TASK INSTRUCTIONS –
Pick out all lines with the word "updates" from the records that follow.

Data entries –
-- ==== Sys2Proof/Laws/State.lean ====
section
/-! SUPPORT. One lemma per field and update: what the small updates of the state change and what they leave. -/

namespace Sys2Proof.Machine

/-! ## Port maps -/

@[simp] theorem PortMap.get_set_self {α : Type} (m : PortMap α) (p : Port) (x : α) : (m.set p x).get p = x := by
  cases p <;> rfl

theorem PortMap.get_set_of_ne {α : Type} (m : PortMap α) {p q : Port} (x : α) (h : q ≠ p) :
    (m.set p x).get q = m.get q := by
  cases p <;> cases q <;> first | rfl | exact absurd rfl h

@[simp] theorem PortMap.set_set {α : Type} (m : PortMap α) (p : Port) (x y : α) :
    (m.set p x).set p y = m.set p y := by
  cases p <;> rfl

@[simp] theorem PortMap.set_get {α : Type} (m : PortMap α) (p : Port) : m.set p (m.get p) = m := by
  cases p <;> rfl

theorem PortMap.set_comm {α : Type} (m : PortMap α) {p q : Port} (x y : α) (h : p ≠ q) :
    (m.set p x).set q y = (m.set q y).set p x := by
  cases p <;> cases q <;> first | rfl | exact absurd rfl h

@[simp] theorem PortMap.get_build {α : Type} (f : Port → α) (p : Port) : (PortMap.build f).get p = f p := by
  cases p <;> rfl

@[simp] theorem PortMap.get_all {α : Type} (x : α) (p : Port) : (PortMap.all x).get p = x := by
  cases p <;> rfl

@[simp] theorem PortMap.get_map {α β : Type} (m : PortMap α) (f : α → β) (p : Port) :
    (m.map f).get p = f (m.get p) := by
  cases p <;> rfl

/-- Two maps with the same value for every port are the same. -/
theorem PortMap.ext_get {α : Type} {m n : PortMap α} (h : ∀ p : Port, m.get p = n.get p) : m = n := by
  cases m; cases n
  simp only [PortMap.mk.injEq]
  exact ⟨h .p0, h .p1, h .p2⟩

/-! ## A port's state -/

@[simp] theorem State.setPort_nv (s : State) (p : Port) (x : PortState) : (s.setPort p x).nv = s.nv := rfl
@[simp] theorem State.setPort_slots (s : State) (p : Port) (x : PortState) : (s.setPort p x).slots = s.slots := rfl
@[simp] theorem State.setPort_classes (s : State) (p : Port) (x : PortState) :
    (s.setPort p x).classes = s.classes := rfl
@[simp] theorem State.setPort_staged (s : State) (p : Port) (x : PortState) : (s.setPort p x).staged = s.staged := rfl
@[simp] theorem State.setPort_applyNumber (s : State) (p : Port) (x : PortState) :
    (s.setPort p x).applyNumber = s.applyNumber := rfl
@[simp] theorem State.setPort_claims (s : State) (p : Port) (x : PortState) : (s.setPort p x).claims = s.claims := rfl
@[simp] theorem State.setPort_rights (s : State) (p : Port) (x : PortState) : (s.setPort p x).rights = s.rights := rfl
@[simp] theorem State.setPort_notices (s : State) (p : Port) (x : PortState) :
    (s.setPort p x).notices = s.notices := rfl
@[simp] theorem State.setPort_persist (s : State) (p : Port) (x : PortState) :
    (s.setPort p x).persist = s.persist := rfl
@[simp] theorem State.setPort_startup (s : State) (p : Port) (x : PortState) :
    (s.setPort p x).startup = s.startup := rfl
@[simp] theorem State.setPort_vdd (s : State) (p : Port) (x : PortState) : (s.setPort p x).vdd = s.vdd := rfl
@[simp] theorem State.setPort_resetnLow (s : State) (p : Port) (x : PortState) :
    (s.setPort p x).resetnLow = s.resetnLow := rfl
@[simp] theorem State.setPort_pending (s : State) (p : Port) (x : PortState) :
    (s.setPort p x).pending = s.pending := rfl
@[simp] theorem State.setPort_ports (s : State) (p : Port) (x : PortState) :
    (s.setPort p x).ports = s.ports.set p x := rfl

@[simp] theorem State.port_setPort_self (s : State) (p : Port) (x : PortState) : (s.setPort p x).port p = x := by
  simp [State.port]

theorem State.port_setPort_of_ne (s : State) {p q : Port} (x : PortState) (h : q ≠ p) :
    (s.setPort p x).port q = s.port q := PortMap.get_set_of_ne _ _ h

@[simp] theorem State.setPort_setPort (s : State) (p : Port) (x y : PortState) :
    (s.setPort p x).setPort p y = s.setPort p y := by
  simp [State.setPort]

@[simp] theorem State.setPort_port (s : State) (p : Port) : s.setPort p (s.port p) = s := by
  simp [State.setPort, State.port]

/-- Placing an answer is what the claims call answering. -/
theorem State.placeAnswer_eq (s : State) (p : Port) (tag : Byte) (r : Reply) :
    s.placeAnswer p tag r = s.answers p tag r.result r.data := rfl

/-! ## The other small updates -/

@[simp] theorem State.setSlot_slots (s : State) (i : SlotId) (x : Slot) :
    (s.setSlot i x).slots = s.slots.set i.val x := rfl
@[simp] theorem State.setSlot_nv (s : State) (i : SlotId) (x : Slot) : (s.setSlot i x).nv = s.nv := rfl
@[simp] theorem State.setSlot_classes (s : State) (i : SlotId) (x : Slot) : (s.setSlot i x).classes = s.classes := rfl
@[simp] theorem State.setSlot_staged (s : State) (i : SlotId) (x : Slot) : (s.setSlot i x).staged = s.staged := rfl
@[simp] theorem State.setSlot_applyNumber (s : State) (i : SlotId) (x : Slot) :
    (s.setSlot i x).applyNumber = s.applyNumber := rfl
@[simp] theorem State.setSlot_claims (s : State) (i : SlotId) (x : Slot) : (s.setSlot i x).claims = s.claims := rfl
@[simp] theorem State.setSlot_rights (s : State) (i : SlotId) (x : Slot) : (s.setSlot i x).rights = s.rights := rfl
@[simp] theorem State.setSlot_notices (s : State) (i : SlotId) (x : Slot) : (s.setSlot i x).notices = s.notices := rfl
@[simp] theorem State.setSlot_persist (s : State) (i : SlotId) (x : Slot) : (s.setSlot i x).persist = s.persist := rfl
@[simp] theorem State.setSlot_startup (s : State) (i : SlotId) (x : Slot) : (s.setSlot i x).startup = s.startup := rfl
@[simp] theorem State.setSlot_ports (s : State) (i : SlotId) (x : Slot) : (s.setSlot i x).ports = s.ports := rfl
@[simp] theorem State.setSlot_pending (s : State) (i : SlotId) (x : Slot) : (s.setSlot i x).pending = s.pending := rfl

@[simp] theorem State.slot_setSlot_self (s : State) (i : SlotId) (x : Slot) : (s.setSlot i x).slot i = x := by
  simp [State.slot, State.setSlot]

theorem State.slot_setSlot_of_ne (s : State) {i j : SlotId} (x : Slot) (h : i ≠ j) :
    (s.setSlot i x).slot j = s.slot j := by
  have : i.val ≠ j.val := fun e => h (Fin.ext e)
  simp [State.slot, State.setSlot, this]

@[simp] theorem State.setClass_slots (s : State) (c : ClassId) (x : ClassDesc) : (s.setClass c x).slots = s.slots := rfl
@[simp] theorem State.setClass_claims (s : State) (c : ClassId) (x : ClassDesc) :
    (s.setClass c x).claims = s.claims := rfl
@[simp] theorem State.setClass_rights (s : State) (c : ClassId) (x : ClassDesc) :
    (s.setClass c x).rights = s.rights := rfl
@[simp] theorem State.setClass_notices (s : State) (c : ClassId) (x : ClassDesc) :
    (s.setClass c x).notices = s.notices := rfl
@[simp] theorem State.setClass_persist (s : State) (c : ClassId) (x : ClassDesc) :
    (s.setClass c x).persist = s.persist := rfl
@[simp] theorem State.setClass_classes (s : State) (c : ClassId) (x : ClassDesc) :
    (s.setClass c x).classes = s.classes.set c.val x := rfl

@[simp] theorem State.setStack_stack_self (s : State) (p : Port) (st : Stack) : (s.setStack p st).stack p = st := by
  simp [State.stack, State.setStack]

theorem State.setStack_stack_of_ne (s : State) {p q : Port} (st : Stack) (h : q ≠ p) :
    (s.setStack p st).stack q = s.stack q := PortMap.get_set_of_ne _ _ h

@[simp] theorem State.setStack_slots (s : State) (p : Port) (st : Stack) : (s.setStack p st).slots = s.slots := rfl
@[simp] theorem State.setStack_staged (s : State) (p : Port) (st : Stack) :
    (s.setStack p st).staged = s.staged.set p st := rfl

@[simp] theorem State.setClaim_claims (s : State) (k : Nat) (e : Option ClaimEntry) :
    (s.setClaim k e).claims = replaceClaim s.claims k e := rfl
@[simp] theorem State.setClaim_notices (s : State) (k : Nat) (e : Option ClaimEntry) :
    (s.setClaim k e).notices = s.notices := rfl
@[simp] theorem State.setClaim_rights (s : State) (k : Nat) (e : Option ClaimEntry) :
    (s.setClaim k e).rights = s.rights := rfl
@[simp] theorem State.setClaim_persist (s : State) (k : Nat) (e : Option ClaimEntry) :
    (s.setClaim k e).persist = s.persist := rfl

@[simp] theorem State.setWindow_roles (s : State) (i : WindowId) (w : Window) :
    (s.setWindow i w).rights.roles = s.rights.roles := rfl
@[simp] theorem State.setEntryState_roles (s : State) (i : WindowId) (e : EntryState) :
    (s.setEntryState i e).rights.roles = s.rights.roles := rfl

end Sys2Proof.Machine
end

ANSWER –
/-! SUPPORT. One lemma per field and update: what the small updates of the state change and what they leave. -/
/-! ## The other small updates -/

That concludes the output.